National University of Ireland: articles on the university question and on the establishment of the National University of Ireland with particular reference to the position of Irish studies within the university (1907–9); correspondence, reports and notes on salaries, building costs and general finance in University College Dublin (1908–39); proposals for the establishment of various institutes of Irish studies and folklore; correspondence and diaries concerning his American lecture tour (1930) and the promotion of Irish Studies in the United States; reports concerning Omeath Irish College (1914–32); correspondence and reports concerning the International Congress of Christian Archaeology, Rome (1938); correspondence with the Department of Finance concerning the establishment of the Institute for Advanced Studies (1940–2).
Essays, articles, notes and correspondence on topics relating to the Irish language, Celtic studies, Irish history, folklore and archaeology including: Irish manuscripts; early verse; Ossianic literature; Latin texts; inscriptions in Gaulish, Irish and Pictish; linguistics; philology; topography; early Christianity in Britain and Ireland; early Irish laws; Druids; ethnic groups in the British Isles; kingship and genealogy; annals and chronicles; Saint Patrick; the discipline of archaeology and individual finds in Ireland.

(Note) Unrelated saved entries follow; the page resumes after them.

-- ==== Sys2Proof/Machine/Ops.lean ====
section
/-! DEFINITION. The named operations over the state that every meaning is written with: bits and signed numbers, register
fields, counters, staged copies, per-die records, memory words, time. -/
namespace Sys2Proof.Machine
open Sys2Proof

/-! ### Numbers -/

/-- Bit `i` of a number. -/
def bit (n i : Nat) : Bool := n.testBit i

/-- A Boolean as 0 or 1. -/
def b2n (b : Bool) : Nat := if b then 1 else 0

/-- `n` with bit `i` set to `b`. -/
def setBit (n i : Nat) (b : Bool) : Nat :=
  if n.testBit i then (if b then n else n - 2 ^ i) else (if b then n + 2 ^ i else n)

/-- The `w`-bit field of `n` at bit `lo`. -/
def bitsAt (n lo w : Nat) : Nat := (n >>> lo) % 2 ^ w

/-- `n` with its `w`-bit field at bit `lo` replaced by `v`. -/
def setBitsAt (n lo w v : Nat) : Nat := n - (bitsAt n lo w) * 2 ^ lo + (v % 2 ^ w) * 2 ^ lo

/-- The bits of `a` that are not in `b`. -/
def clearBits (a b : Nat) : Nat := a - (a &&& b)

/-- A `w`-bit number read as two's complement. -/
def toSigned (w n : Nat) : Int := if n % 2 ^ w < 2 ^ (w - 1) then (n % 2 ^ w : Nat) else (n % 2 ^ w : Nat) - (2 ^ w : Nat)

/-- The `w`-bit two's complement code of an integer. -/
def ofSigned (w : Nat) (i : Int) : Nat := (i % (2 ^ w : Nat)).toNat

/-- The nearest number in a range. -/
def clamp (lo hi n : Nat) : Nat := if n < lo then lo else if hi < n then hi else n

/-- The nearest integer in a range. -/
def clampInt (lo hi n : Int) : Int := if n < lo then lo else if hi < n then hi else n

/-- The bytes of a number, least significant first. -/
def bytesLE : Nat → Nat → List Byte
  | 0, _ => []
  | k + 1, n => BitVec.ofNat 8 n :: bytesLE k (n / 256)

/-- The number spelled by bytes, least significant first. -/
def natLE : List Byte → Nat
  | [] => 0
  | b :: bs => b.toNat + 256 * natLE bs

/-- The number spelled by bytes, most significant first. -/
def natBE (bs : List Byte) : Nat := bs.foldl (fun a b => a * 256 + b.toNat) 0

/-- The bytes of a number, most significant first. -/
def bytesBE (k n : Nat) : List Byte := (bytesLE k n).reverse

/-! ### Cyclic redundancy checks -/

/-- One bit of a CRC sent most significant bit first: `w` bits, polynomial `p`. -/
def crcMsbBit (w p : Nat) (c : Nat) (b : Bool) : Nat :=
  let top := (c.testBit (w - 1)) != b
  let c := (c * 2) % 2 ^ w
  if top then c ^^^ p else c

/-- A CRC over bytes, most significant bit of each byte first. -/
def crcMsb (w p init : Nat) (bs : List Byte) : Nat :=
  bs.foldl (fun c b => (List.range 8).foldl (fun c i => crcMsbBit w p c (b.toNat.testBit (7 - i))) c) init

/-- One bit of a reflected CRC. -/
def crcLsbBit (p : Nat) (c : Nat) (b : Bool) : Nat :=
  let low := (c.testBit 0) != b
  if low then (c / 2) ^^^ p else c / 2

/-- A reflected CRC over bytes, least significant bit of each byte first. -/
def crcLsb (p init : Nat) (bs : List Byte) : Nat :=
  bs.foldl (fun c b => (List.range 8).foldl (fun c i => crcLsbBit p c (b.toNat.testBit i)) c) init

/-- CRC-8 of R56. -/
def crc8 (bs : List Byte) : Nat := crcMsb 8 0x07 0x00 bs ^^^ 0x55

/-- CRC-16/CCITT of R48. -/
def crc16 (bs : List Byte) : Nat := crcMsb 16 0x1021 0xFFFF bs

/-- The 30 bytes of a ring message that its CHECK covers (R48): TYPE, SRC, DST, the reserved nibble and PAYLOAD. -/
def ringBody (m : RingMsg) : List Byte := bytesBE 2 (m.type % 16 * 4096 + m.src % 16 * 256 + m.dst % 16 * 16) ++ bytesBE 28 m.payload

/-- The 256 bits of a ring message as sent (R48): its body and the CRC-16 over it. -/
def ringFrame (m : RingMsg) : List Byte := ringBody m ++ bytesBE 2 (crc16 (ringBody m))

/-- A received frame of 32 bytes passes its CHECK (R48). -/
def ringCheckOk (bs : List Byte) : Bool := bs.length == 32 && natBE (bs.drop 30) == crc16 (bs.take 30)

/-- The message a received frame spells, none when it fails its CHECK (R48, R49). -/
def ringParse (bs : List Byte) : Option RingMsg :=
  if ringCheckOk bs then
    let h := natBE (bs.take 2)
    some { type := h / 4096, src := h / 256 % 16, dst := h / 16 % 16, payload := natBE ((bs.drop 2).take 28) }
  else none

/-- CRC-32C of R61. -/
def crc32c (bs : List Byte) : Nat := crcLsb 0x82F63B78 0xFFFFFFFF bs ^^^ 0xFFFFFFFF

/-! ### The part -/

/-- The number of dies of the part (R2). -/
def Part.dies (p : Part) : Nat :=
  match p.size with
  | .d2 => 2
  | .d4 => 4
  | .d8 => 8

/-- The instance index of package-level registers. -/
abbrev pkg : Nat := 8

namespace State

/-- The number of dies of the part. -/
def dieCount (s : State) : Nat := s.part.dies

/-- The dies of the part, in index order. -/
def dieList (s : State) : List Nat := List.range s.part.dies

/-! ### Register fields -/

/-- The active value of a field at an instance. -/
def rd (s : State) (f : Fld) (d : Nat) (k : Nat := 0) : Nat :=
  s.regs.get (f.reset s.part.isX k) (f.key d k)

/-- Store a value, cut to the field's width. -/
def wr (s : State) (f : Fld) (d : Nat) (v : Nat) (k : Nat := 0) : State :=
  { s with regs := s.regs.set (f.reset s.part.isX k) (f.key d k) (v % 2 ^ f.w) }

/-- The field is not zero. -/
def flag (s : State) (f : Fld) (d : Nat) (k : Nat := 0) : Bool := s.rd f d k != 0

/-- Set the bits of a mask in a field. -/
def raise (s : State) (f : Fld) (d : Nat) (mask : Nat := 1) (k : Nat := 0) : State :=
  s.wr f d (s.rd f d k ||| mask) k

/-- Clear the bits of a mask in a field. -/
def lower (s : State) (f : Fld) (d : Nat) (mask : Nat := 1) (k : Nat := 0) : State :=
  s.wr f d (clearBits (s.rd f d k) mask) k

/-- Count `n` events in a counter, which saturates (R12). -/
def count (s : State) (f : Fld) (d : Nat) (n : Nat := 1) (k : Nat := 0) : State :=
  s.wr f d (min (s.rd f d k + n) (2 ^ f.w - 1)) k

/-- Write a Boolean into a one-bit field. -/
def wrb (s : State) (f : Fld) (d : Nat) (b : Bool) (k : Nat := 0) : State := s.wr f d (b2n b) k

/-- Set one bit of a field to a Boolean. -/
def wrBit (s : State) (f : Fld) (d i : Nat) (b : Bool) (k : Nat := 0) : State :=
  s.wr f d (setBit (s.rd f d k) i b) k

/-- A field read as two's complement. -/
def rdS (s : State) (f : Fld) (d : Nat) (k : Nat := 0) : Int := toSigned f.w (s.rd f d k)

/-- Store an integer in two's complement, cut to the field's width. -/
def wrS (s : State) (f : Fld) (d : Nat) (v : Int) (k : Nat := 0) : State := s.wr f d (ofSigned f.w v) k

/-- Store an integer bounded to the field's two's complement range (R12). -/
def wrSat (s : State) (f : Fld) (d : Nat) (v : Int) (k : Nat := 0) : State :=
  s.wrS f d (clampInt (-(2 ^ (f.w - 1) : Nat)) ((2 ^ (f.w - 1) : Nat) - 1) v) k

/-! ### Staged fields (R87) -/

/-- The staged copy of a field: the value written since the last PREPARE or DISCARD, else the pending value, else the
active value. Log entry 10 DEDUCED. -/
def rdStaged (s : State) (f : Fld) (d : Nat) (k : Nat := 0) : Nat :=
  match s.staged.find (f.key d k) with
  | some v => v
  | none =>
    match s.pend.find (f.key d k) with
    | some v => v
    | none => s.rd f d k

/-- Write the staged copy of a field. -/
def stage (s : State) (f : Fld) (d : Nat) (v : Nat) (k : Nat := 0) : State :=
  { s with staged := s.staged.put (f.key d k) (v % 2 ^ f.w) }

/-- The value a field has in the pending set, or its active value where the set leaves it (R90). -/
def rdPend (s : State) (f : Fld) (d : Nat) (k : Nat := 0) : Nat :=
  match s.pend.find (f.key d k) with
  | some v => v
  | none => s.rd f d k

/-- Load a field's active and staged copies at once, as the loader does. -/
def wrBoth (s : State) (f : Fld) (d : Nat) (v : Nat) (k : Nat := 0) : State :=
  let s := s.wr f d v k
  { s with staged := s.staged.erase (f.key d k) }

/-! ### Records of a die -/

/-- Life cycle and agreement record of a die. -/
def die (s : State) (d : Nat) : DieSt := s.dies.get {} (unitKey d 0)

/-- Replace the record of a die. -/
def setDie (s : State) (d : Nat) (x : DieSt) : State := { s with dies := s.dies.set {} (unitKey d 0) x }

/-- Change the record of a die. -/
def modDie (s : State) (d : Nat) (f : DieSt → DieSt) : State := s.setDie d (f (s.die d))

/-- A quarantined die: its datapath blocks and engines are held idle, whatever their enables (R51). -/
def heldIdle (s : State) (d : Nat) : Bool := bit (s.rd PKG_QUAR_STATUS_QUARANTINED pkg) d

/-! ### Power domains (R332) -/

/-- State of power domain `k` of a die: 0 on, 1 retained or a direction dormant, 2 off, 3 changing. -/
def domain (s : State) (d k : Nat) : Nat := bitsAt (s.rd PWR_DOM_STATE d (k / 16)) (2 * (k % 16)) 2

/-- Set the state of a power domain. -/
def setDomain (s : State) (d k v : Nat) : State :=
  s.wr PWR_DOM_STATE d (setBitsAt (s.rd PWR_DOM_STATE d (k / 16)) (2 * (k % 16)) 2 v) (k / 16)

/-! ### Responses -/

/-- Record the response of the access in hand: a status code of R57, with the data read. -/
def respond (s : State) (code : Nat) (data : Nat := 0) : State :=
  { s with bus := { s.bus with last := { s.bus.last with code := code, data := data } } }

/-- A register access refused with an error response. -/
def refuseAccess (s : State) : State := s.respond 2

/-! ### Outputs -/

/-- Send something. Log entry 24 DESIGN CHOICE. -/
def emit (s : State) (o : Output) : State := { s with out := s.out ++ [o] }

/-- Apply an operation for every element of a list, in order. -/
def forEach {α : Type} (s : State) (xs : List α) (f : State → α → State) : State := xs.foldl f s

/-- Apply an operation when a condition holds. -/
def when (s : State) (c : Bool) (f : State → State) : State := if c then f s else s

end State

/-! ### Byte memories -/

/-- A byte of a memory list, with what an unlisted address reads as. Log entry 3 DESIGN CHOICE. -/
def memByte (dflt : Byte) (m : List Host.Cell) (a : Nat) : Byte := (assocFind a m).getD dflt

/-- Write a byte. Writing what an unlisted address reads as removes the entry. Log entry 3 DESIGN CHOICE. -/
def memSet (dflt : Byte) (m : List Host.Cell) (a : Nat) (b : Byte) : List Host.Cell :=
  if b = dflt then assocErase a m else assocInsert Nat.blt a b m

/-- `n` bytes from an address, lowest address first. -/
def memBytes (dflt : Byte) (m : List Host.Cell) (a : Nat) : Nat → List Byte
  | 0 => []
  | n + 1 => memByte dflt m a :: memBytes dflt m (a + 1) n

/-- Write bytes from an address, lowest address first. -/
def memStore (dflt : Byte) (m : List Host.Cell) (a : Nat) : List Byte → List Host.Cell
  | [] => m
  | b :: bs => memStore dflt (memSet dflt m a b) (a + 1) bs

/-- Remove every listed byte of the range from `lo` up to but not including `hi`. -/
def memClear (m : List Host.Cell) (lo hi : Nat) : List Host.Cell :=
  m.filter fun c => decide (c.1 < lo) || decide (hi ≤ c.1)

/-- The canonical form of a byte memory: addresses strictly rising and no entry equal to what an unlisted address reads
as. Log entry 3 DESIGN CHOICE. -/
def Memory.wf (dflt : Byte) (m : List Host.Cell) : Bool :=
  assocSorted Nat.blt m && m.all fun c => decide (c.2 ≠ dflt)

/-- What an unlisted byte of a tightly coupled memory or scratchpad bank reads as: the hardware fill of R315.
Log entry 3 DESIGN CHOICE. -/
def ramDefault : Byte := 0x00

/-- What an unlisted byte of the flash reads as: erased. DESIGN CHOICE (log entry 3). -/
def flashDefault : Byte := 0xFF

namespace State

/-- The little-endian word at a management byte address of memory. -/
def memWord (s : State) (a : Nat) : Nat := natLE (memBytes ramDefault s.mem a 4)

/-- Store a little-endian word. -/
def setMemWord (s : State) (a v : Nat) : State := { s with mem := memStore ramDefault s.mem a (bytesLE 4 v) }

/-- Bytes of memory from an address. -/
def memRead (s : State) (a n : Nat) : List Byte := memBytes ramDefault s.mem a n

/-- Store bytes from an address. -/
def memWrite (s : State) (a : Nat) (bs : List Byte) : State := { s with mem := memStore ramDefault s.mem a bs }

end State

/-! ### Addresses inside a die window (R54) -/

/-- The base of a die window. -/
def dieBase (d : Nat) : Nat := d * 0x04000000

/-- The tightly coupled memory of an engine. -/
def tcmBase (d e : Nat) : Nat := dieBase d + 0x01000000 + e * 0x10000

/-- A scratchpad bank. -/
def bankBase (d b : Nat) : Nat := dieBase d + 0x02000000 + b * 0x20000

namespace State

/-! ### Time -/

/-- The shadow is gone (R94): a rollback that has switched keeps what its revert restores (R91). -/
def shadowGone (s : State) : State :=
  let s := (s.wr IMG_SHADOW_VALID pkg 0).wr IMG_SHADOW_REMAINING pkg 0
  if s.txn.isOpen && s.txn.rollback && s.txn.switched then s else { s with shadow := [] }

/-- `n` multiframes of the shadow's life pass (R94). -/
def shadowPass (s : State) (n : Nat) : State :=
  if s.flag IMG_SHADOW_VALID pkg then
    let left := s.rd IMG_SHADOW_REMAINING pkg - n
    if left = 0 then s.shadowGone else s.wr IMG_SHADOW_REMAINING pkg left
  else s

/-- Move the time count forward to the start of a multiframe; it never moves back. Log entry 151 DESIGN CHOICE. -/
def toMf (s : State) (m : Nat) : State :=
  if s.time.mf < m then { s.shadowPass (m - s.time.mf) with time := { mf := m, sf := 0, tick := 0 } } else s

/-- The next multiframe boundary. Log entry 151 DESIGN CHOICE. -/
def nextMf (s : State) : State := { s with time := { mf := s.time.mf + 1, sf := 0, tick := 0 } }

/-- A free value: the opaque constant of Config applied to the model's counter, which advances.
Log entry 5 DESIGN CHOICE. -/
def free (s : State) (w : Nat) : Nat × State :=
  ((Config.freeValue s.fresh).toNat % 2 ^ w, { s with fresh := s.fresh + 1 })

/-- A free choice. Log entry 5 DESIGN CHOICE. -/
def freeBool (s : State) : Bool × State := (Config.freeChoice s.fresh, { s with fresh := s.fresh + 1 })

end State

end Sys2Proof.Machine
end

Autobiographical memoir covering his life from 1868 to 1927. Personal documents including testimonials and letters of application for positions (1882–1928); correspondence with members of his family (1890–1944); news cuttings of articles by and about MacNeill (1899–1978); correspondence concerning MacNeill’s career and his papers mainly in relation to research being carried out.
Papers of Michael Tierney IE UCD LA30
LA30/PH Tierney/MacNeill Photographs available online at the UCD Digital Library
Additional collections of Eoin MacNeill papers can be found in the National Library of Ireland.